Please chime in with what do you think - may be there is some complication you can see which I have missed.

bendichter · 2023-10-16T12:50:37Z

@yarikoptic I agree with the proposed changes and with the justification of those changes.

waxlamp

Overall, I think this could be a good way to handle dandiset-specific issues. I have the following concerns:

How do future deployments of dandi-archive deal with this? There won't always be a magical DataLad org filled with one repository per dandiset. Perhaps a better way to do this is simply to use a single issue tracker for all issues (tagged with dandiset ID, perhaps); then, the configuration for a dandi archive deploy can point to a single issue tracker to fulfill this functionality.
What are the alternative approaches here? It seems a little bit odd for neuroscientists to use a code-specific issue tracker to report problems with datasets. Is there a different service out there that might integrate more cleanly with the archive?

bendichter · 2023-10-24T01:08:58Z

@waxlamp Thanks for the thoughts.

There won't always be a magical DataLad org filled with one repository per dandiset.

Why not? Why do you consider this magic?

Perhaps a better way to do this is simply to use a single issue tracker for all issues

We could do this but we'd need to sort out a few features.

How to associate issues with specific dandisets. (could be done with an issue form I guess)
How to notify the dandiset owners when an issue is filed in relation to that dandiset.
An easy way for users to filter issues by dandiset

Is there a different service out there that might integrate more cleanly with the archive?

There certainly are other ticketing systems out there, but GitHub is free and more familiar to neuroscientists than any other platform.
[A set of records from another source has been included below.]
-- ==== Sys2Proof/Proofs/Pretreatment/SprayPress.lean ====
section
/-! PROOF. SPRAY (O32) and PRESS_DONE (O35), check by check. -/

namespace Sys2Proof.Pretreatment

open Sys2Proof Sys2Proof.Machine Sys2Proof.PlatenRing

/-! ### The garment at the booth -/

theorem atBooth_of_pretreat {i : Fin 32} {v : Traveller} {r : Pretreat} {s : State} (hat : s.travAt 2 = some (i, v))
    (hst : v.stage = .pretreat) (hr : v.pretreat = some r) : atBooth s = some (i, v, r) := by
  simp [atBooth, hat, hst, hr]

theorem atBooth_of_empty {s : State} (hat : s.travAt 2 = none) : atBooth s = none := by simp [atBooth, hat]

theorem atBooth_of_stage {i : Fin 32} {v : Traveller} {s : State} (hat : s.travAt 2 = some (i, v))
    (hst : v.stage ≠ .pretreat) : atBooth s = none := by simp [atBooth, hat, hst]

/-- R70, as the statements say it. -/
theorem ungauged_eq_decide (s : State) (v : Traveller) :
    ungauged s v = decide ((s.boundLine v).placement = .back ∧ s.assigned .gaugeOscBack = false) := by
  simp [ungauged]

theorem sprayNeeds_ungauged (s : State) (v : Traveller) : sprayNeeds (ungauged s v) =
    if (s.boundLine v).placement = .back ∧ s.assigned .gaugeOscBack = false then .needDry else .dryDone := by
  rw [ungauged_eq_decide, sprayNeeds]
  simp only [decide_eq_true_eq]

/-! ### The checks of SPRAY (R66) -/

theorem sprayBody_unclaimed {s : State} (h : s.holdsClaim .prep .spray = false) : sprayBody s = .refuse .state [] :=
  refuseIf_pos h _ _

/-- Without a PRETREAT garment at the booth SPRAY is refused, the claim held or not. -/
theorem sprayBody_no_garment {s : State} (h : atBooth s = none) : sprayBody s = .refuse .state [] := by
  rw [sprayBody, h]
  by_cases hc : s.holdsClaim .prep .spray = false
  · exact refuseIf_pos hc _ _
  · exact refuseIf_neg hc _ _

/-- R66, from the third check on. -/
theorem sprayBody_at_booth {i : Fin 32} {v : Traveller} {r : Pretreat} {s : State}
    (hc : s.holdsClaim .prep .spray = true) (hb : atBooth s = some (i, v, r)) :
    sprayBody s =
      refuseIf (s.passInFlight = true) .busy
        (refuseIf (r.sub ≠ sprayNeeds (ungauged s v)) .state
          (refuseIf (s.pre.pumpFault = true) .state
            (if r.commanded - r.delivered = 0 then .accept (zeroSpray i v r s) (bytes16 0)
              else .accept (startSpray i (r.commanded - r.delivered) (ungauged s v) s)
                (bytes16 (r.commanded - r.delivered))))) := by
  rw [sprayBody, refuseIf_neg (by simp [hc]), hb]

/-- R66, a SPRAY that passes its checks. -/
theorem sprayBody_passed {i : Fin 32} {v : Traveller} {r : Pretreat} {s : State} (hc : s.holdsClaim .prep .spray = true)
    (hb : atBooth s = some (i, v, r)) (hidle : s.passInFlight = false) (hsub : r.sub = sprayNeeds (ungauged s v))
    (hpump : s.pre.pumpFault = false) :
    sprayBody s =
      if r.commanded - r.delivered = 0 then .accept (zeroSpray i v r s) (bytes16 0)
      else .accept (startSpray i (r.commanded - r.delivered) (ungauged s v) s) (bytes16 (r.commanded - r.delivered)) := by
  rw [sprayBody_at_booth hc hb, refuseIf_neg (by simp [hidle]), refuseIf_neg (not_not_intro hsub),
    refuseIf_neg (by simp [hpump])]

theorem startSpray_pre {i : Fin 32} {n : Nat} {ung : Bool} {s : State} (h : s.pre.pumpFault = false) :
    (startSpray i n ung s).pre = ⟨some ⟨i, n, ung, .inactive, 1000000 / s.constants.strokeRate⟩, 0, false⟩ := by
  simp [startSpray, strokePeriod, h]

/-! ### A SPRAY of no strokes (R75) -/

/-- R92: a deposit of 0 lies in the band of a target of 0. -/
theorem verified_zero {c : Constants} {r : Pretreat} {v : Traveller} (h : r.target = 0) :
    verified c 0 r v = { v with pretreat := some { r with measured := some 0, sub := .verified } } := by
  have hv : verdictOf r.target c.tolerance 0 = .verified := by simp [verdictOf, bandLow, h]
  simp only [verified, hv]

theorem zeroSpray_eq {i : Fin 32} {v : Traveller} {r : Pretreat} {s : State} (h : r.target = 0) :
    zeroSpray i v r s = raise .prep .sprayDone (putTrav i (some { v with
      pretreat := some { r with measured := some 0, sub := if ungauged s v then .ungauged else .verified } }) s) := by
  rw [zeroSpray, verified_zero h]
  by_cases hu : ungauged s v = true
  · simp [hu, strokeDeposit]
  · simp [hu]

/-- A SPRAY whose own checks refuse it. -/
theorem spray_refused {s : State} {st : Status} (hm : s.mode = .run)
    (hb : sprayBody (endFrame .prep 2 false s) = .refuse st []) :
    exec (.spray .prep []) s = .next (refused .prep 0x2A [] st [] s) :=
  congrArg Host.Outcome.next (command_rejected (by simp) (by simp [hm]) rfl hb)

/-- Settles O32: a pass starts, a metering of no strokes completes, or the first check that fails refuses. -/
theorem sprayStartsPass : Obligations.SprayStartsPass := by
  refine ⟨fun i v r s hm hc hat hst hr hidle hsub hpump howed => ?_,
    fun i v r ung s hm hc hat hst hr hidle hung hsub hpump ht hnone => ?_, fun s hm => ⟨fun hc => ?_, fun hat => ?_,
    fun i v hc hat => ⟨fun hst => ?_, fun r hst hr => ⟨fun hfly => ?_, fun hidle hpump => ?_, fun hidle hsub => ?_⟩⟩⟩⟩
  · have hbody := sprayBody_passed (s := endFrame .prep 2 false s) hc (atBooth_of_pretreat hat hst hr) hidle
      (hsub.trans (sprayNeeds_ungauged s v).symm) hpump
    rw [if_neg (by omega)] at hbody
    refine ⟨_, congrArg Host.Outcome.next (command_taken (by simp) (by simp [hm]) rfl hbody),
      keeps_taken (by simp) (keeps_setPre (by simp) _ _) (serialsKept_of_table rfl), ?_, accepted_ports (l := []) rfl⟩
    rw [← ungauged_eq_decide]
    exact startSpray_pre hpump
  · have hsub' : r.sub = sprayNeeds (ungauged s v) := by
      rw [hsub, hung, sprayNeeds_ungauged]
      simp only [decide_eq_true_eq]
    have hbody := sprayBody_passed (s := endFrame .prep 2 false s) hc (atBooth_of_pretreat hat hst hr) hidle hsub' hpump
    have hung' : ungauged (endFrame .prep 2 false s) v = ung := (ungauged_eq_decide s v).trans hung.symm
    rw [if_pos (by omega), zeroSpray_eq ht, hung'] at hbody
    refine ⟨_, congrArg Host.Outcome.next (command_taken (by simp) (by simp [hm]) rfl hbody),
      keeps_taken (by simp) ⟨rfl, rfl, fun b hb => ?_⟩ (serialsKept_put rfl (travAt_eq_some_iff.mp hat).2 rfl),
      taken_table rfl, rfl, accepted_ports (l := []) rfl⟩
    cases b <;> first | rfl | simp at hb
  · exact spray_refused hm (sprayBody_unclaimed hc)
  · exact spray_refused hm (sprayBody_no_garment (atBooth_of_empty hat))
  · exact spray_refused hm (sprayBody_no_garment (atBooth_of_stage hat hst))
  all_goals
    refine spray_refused hm
      ((sprayBody_at_booth (s := endFrame .prep 2 false s) hc (atBooth_of_pretreat hat hst hr)).trans ?_)
  · exact refuseIf_pos hfly _ _
  · rw [refuseIf_neg (by simp [hidle]), refuseIf_pos (show (endFrame .prep 2 false s).pre.pumpFault = true from hpump)]
    by_cases hsub : r.sub ≠ sprayNeeds (ungauged (endFrame .prep 2 false s) v)
    · exact refuseIf_pos hsub _ _
    · exact refuseIf_neg hsub _ _
  · have hother : r.sub ≠ sprayNeeds (ungauged s v) := fun h => hsub (h.trans (sprayNeeds_ungauged s v))
    rw [refuseIf_neg (by simp [hidle])]
    exact refuseIf_pos hother _ _

/-! ### The press (R76, R77) -/

theorem u16At_bytes16 {n : Nat} (h : n < 65536) (l : List Byte) : u16At (bytes16 n ++ l) 0 = n := by
  simp [u16At, byteAt, bytes16]
  omega

theorem u16At_bytes16_snd {m n : Nat} (h : n < 65536) : u16At (bytes16 m ++ bytes16 n) 2 = n := by
  simp [u16At, byteAt, bytes16]
  omega

theorem readyForPress_of {x : SubState} (h : x = .verified ∨ x = .heavy ∨ x = .ungauged) : readyForPress x = true := by
  obtain rfl | rfl | rfl := h <;> rfl

/-- R76: a PRESS_DONE that passes its checks. -/
theorem pressDoneBody_passed {temp secs : Nat} {i : Fin 32} {v : Traveller} {r : Pretreat} {s : State}
    (htemp : temp ≤ 300) (hsecs : secs ≤ 600) (hc : s.holdsClaim .prep .press = true) (hat : s.travAt 4 = some (i, v))
    (hst : v.stage = .pretreat) (hr : v.pretreat = some r) (hsub : readyForPress r.sub = true) :
    pressDoneBody (bytes16 temp ++ bytes16 secs) s =
      .accept (putTrav i (some (pressed temp secs (pressVerdict (s.fabricOf (s.boundLine v)) temp secs) v)) s)
        (bytes8 (pressVerdictCode (pressVerdict (s.fabricOf (s.boundLine v)) temp secs))) := by
  rw [pressDoneBody, u16At_bytes16 (by omega), u16At_bytes16_snd (by omega)]
  dsimp only
  rw [refuseIf_neg (by omega), refuseIf_neg (by simp [hc]), hat]
  dsimp only
  rw [refuseIf_neg (not_not_intro hst), refuseIf_neg (by simp [hr, hsub])]

theorem pressed_serial (temp secs : Nat) (x : PressVerdict) (v : Traveller) : (pressed temp secs x v).serial = v.serial := by
  cases x with
  | pressed => rfl
  | short => exact addFault_serial _ _

/-- A PRESS_DONE whose checks take it, with the garment rewritten as `w` and the verdict's code answered. -/
theorem pressDone_taken {l data : List Byte} {i : Fin 32} {v w : Traveller} {s : State} (hl : l.length = 4)
    (hm : s.mode = .run ∨ s.mode = .hold) (hv : s.trav? i = some v) (hw : w.serial = v.serial)
    (hbody : pressDoneBody l (endFrame .prep (l.length + 2) false s) =
      .accept (putTrav i (some w) (endFrame .prep (l.length + 2) false s)) data) :
    ∃ t : State, exec (.pressDone .prep l) s = .next t ∧ Keeps [.table, .ports] s t ∧
      t.table = tableAfter i (some w) s ∧ t.ports = answered .prep 0x2D l .ok data s := by
  refine ⟨_, congrArg Host.Outcome.next (command_taken (by simp) (mem_runHold hm) (by simp [hl]) hbody),
    keeps_taken (by simp) ⟨rfl, rfl, fun b hb => ?_⟩ (serialsKept_put rfl hv hw),
    taken_table rfl, accepted_ports rfl⟩
  cases b <;> first | rfl | simp at hb

/-- Settles O35: the report is stored, and its verdict decides the stage or adds the fault. -/
theorem pressDoneJudged : Obligations.PressDoneJudged := by
  intro temp secs i v r s hm htemp hsecs hc hat hst hr hsub hf
  have hbody := pressDoneBody_passed (s := endFrame .prep 6 false s) htemp hsecs hc hat hst hr (readyForPress_of hsub)
  obtain ⟨t, hexec, hkeeps, htable, hports⟩ :=
    pressDone_taken (l := bytes16 temp ++ bytes16 secs) rfl hm (travAt_eq_some_iff.mp hat).2 (pressed_serial _ _ _ _) hbody
  refine ⟨t, hexec, hkeeps, ?_⟩
  have hverdict : pressVerdict ((endFrame .prep 6 false s).fabricOf ((endFrame .prep 6 false s).boundLine v)) temp secs =
      if (s.fabricOf (s.boundLine v)).pressTemp ≤ temp ∧ (s.fabricOf (s.boundLine v)).pressTime ≤ secs then .pressed
      else .short := rfl
  rw [hverdict] at htable hports
  split
  · rename_i hmin
    rw [if_pos hmin] at htable hports
    exact ⟨htable, hports⟩
  · rename_i hmin
    rw [if_neg hmin] at htable hports
    have hshort : pressed temp secs .short v =
        { v with press := some ⟨temp, secs, .short⟩, faults := v.faults ++ [.pressShort] } := addFault_of_lt (by exact hf) _
    exact ⟨hshort ▸ htable, hports⟩

end Sys2Proof.Pretreatment
end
It also has a number of useful features:

We could set up GitHub Actions to automate processing of issues.
We can assign issues to projects to prioritize them
GitHub has a REST API we can use to integrate issues with the main website if we want to

yarikoptic · 2023-10-24T14:49:15Z

Valid concerns, thanks @waxlamp and thanks @bendichter for the points too!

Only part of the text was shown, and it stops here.